Records contained in a dataset:
-- ==== Sys2Proof/Machine/Step.lean ====
section
/-! DEFINITION. One step: the command at the front of the queue is carried out; on an empty queue time passes. -/

namespace Sys2Proof.Machine

/-- One step of the part. DESIGN CHOICE (log 5): on an empty queue time passes as `State.idle` says (R45, R46). -/
def step (s : State) : Host.Outcome State Fault Refusal :=
  match s.pending with
  | [] => .next s.idle
  | c :: rest => exec c { s with pending := rest }

/-- The state with the command that a word spells put at the front of its queue; unchanged where it spells none. -/
def State.withFetchWord (s : State) (nbits w : Nat) : State :=
  match decodeTableWord nbits w with
  | none => s
  | some c => { s with pending := c :: s.pending }

end Sys2Proof.Machine
end

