-- ==== Sys2Proof/Certificates/Slice0/Obligations.lean ====
section
/-! DEFINITION. The statements for the provers. Each docstring names the rules of spec/ that the statement formalises.
A request is served as Sys2Proof/Safety.lean says it (`Serving`, `Answered`); every statement of an effect concludes that
the command answers a next state, and says what that state is. -/

open Sys2Proof Sys2Proof.Machine

/-! ### The queue, the passing of time, device reset -/

/-- A step carries out the command at the front of the queue on the state with the queue's rest. -/
def Obligations.StepRunsTheFrontCommand : Prop :=
  ∀ (c : Instr) (rest : List Instr) (s : State),
    Machine.step { s with pending := c :: rest } = exec c { s with pending := rest }

/-- On an empty queue time passes (the model's choice, logs 5 and 20). REFCLK stops or starts where that is to come. Else,
while it runs, the oldest waiting edge is taken, and where none waits one µs unit passes: the timebase and each running step
timer count it (R45, R46), and the unit that ends the period is TICK. In device reset, and while REFCLK stands still, there
is no unit. While REFCLK stands still no command but a frame, a pin and RESET_N has an effect: requests wait in their slots
and notices in their streams, and an edge changes its pin and waits; taken once REFCLK runs, it has the effect it would have
had there (R45). -/
def Obligations.IdleStepPassesOneUnit : Prop :=
  (∀ (s : State) (b : Bool) (rest : List Bool), s.pending = [] → s.pins.refclkAhead = b :: rest →
    Machine.step s = .next { s with pins := { s.pins with refclk := b, refclkAhead := rest } }) ∧
  (∀ s : State, s.pending = [] → s.pins.refclkAhead = [] → s.inReset = true ∨ s.pins.refclk = false →
    Machine.step s = .next s) ∧
  (∀ (s : State) (g : Edge) (rest : List Edge), s.pending = [] → Running s → s.pins.refclkAhead = [] →
    s.pins.edges = g :: rest →
    Machine.step s = .next (({ s with pins := { s.pins with edges := rest } } : State).takeEdge g)) ∧
  (∀ s : State, s.pending = [] → Running s → s.pins.refclkAhead = [] → s.pins.edges = [] →
    (s.timebase.periodLength * 250 ≤ s.timebase.elapsed + 1 → Machine.step s = exec .tick s) ∧
    (s.timebase.elapsed + 1 < s.timebase.periodLength * 250 →
      ∃ t, Machine.step s = .next t ∧ t.timebase.elapsed = s.timebase.elapsed + 1 ∧ t.timebase.usCount < 250 ∧
        t.timebase.tickDiv = s.timebase.tickDiv ∧ t.timebase.periodLength = s.timebase.periodLength ∧
        (∀ e : Domain, t.engines.recs[e] =
          { s.engines.recs[e] with timer := s.engines.recs[e].timer.map (· - 1) }) ∧
        t.engines.dir = s.engines.dir ∧ t.engines.mods = s.engines.mods ∧ t.engines.doms = s.engines.doms ∧
        t.ct = s.ct ∧ t.dr = s.dr ∧ t.ticks = s.ticks ∧ t.links = s.links ∧ SamePorts s t ∧ t.pins = s.pins ∧
        t.inReset = false ∧ t.pending = [])) ∧
  (∀ (s : State) (c : Instr), s.inReset = false → s.pins.refclk = false → needsRefclk c = true →
    exec c s = .next s) ∧
  (∀ (s : State) (g : Edge), s.inReset = false → s.pins.refclk = false →
    exec g.command s = .next
      (if s.pins.level g.pin = g.up then s
       else { s with pins := { s.pins.put g.up g.pin with edges := s.pins.edges ++ [g] } })) ∧
  ∀ (s : State) (g : Edge), Running s → Settled s g.pin → s.pins.level g.pin ≠ g.up →
    exec g.command { s with pins := { s.pins.put g.up g.pin with edges := s.pins.edges ++ [g] } } = exec g.command s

TASK OBJECTIVE: In the entries above, how many lines hold "true"? Answer with the number alone.

RESULT BELOW: 2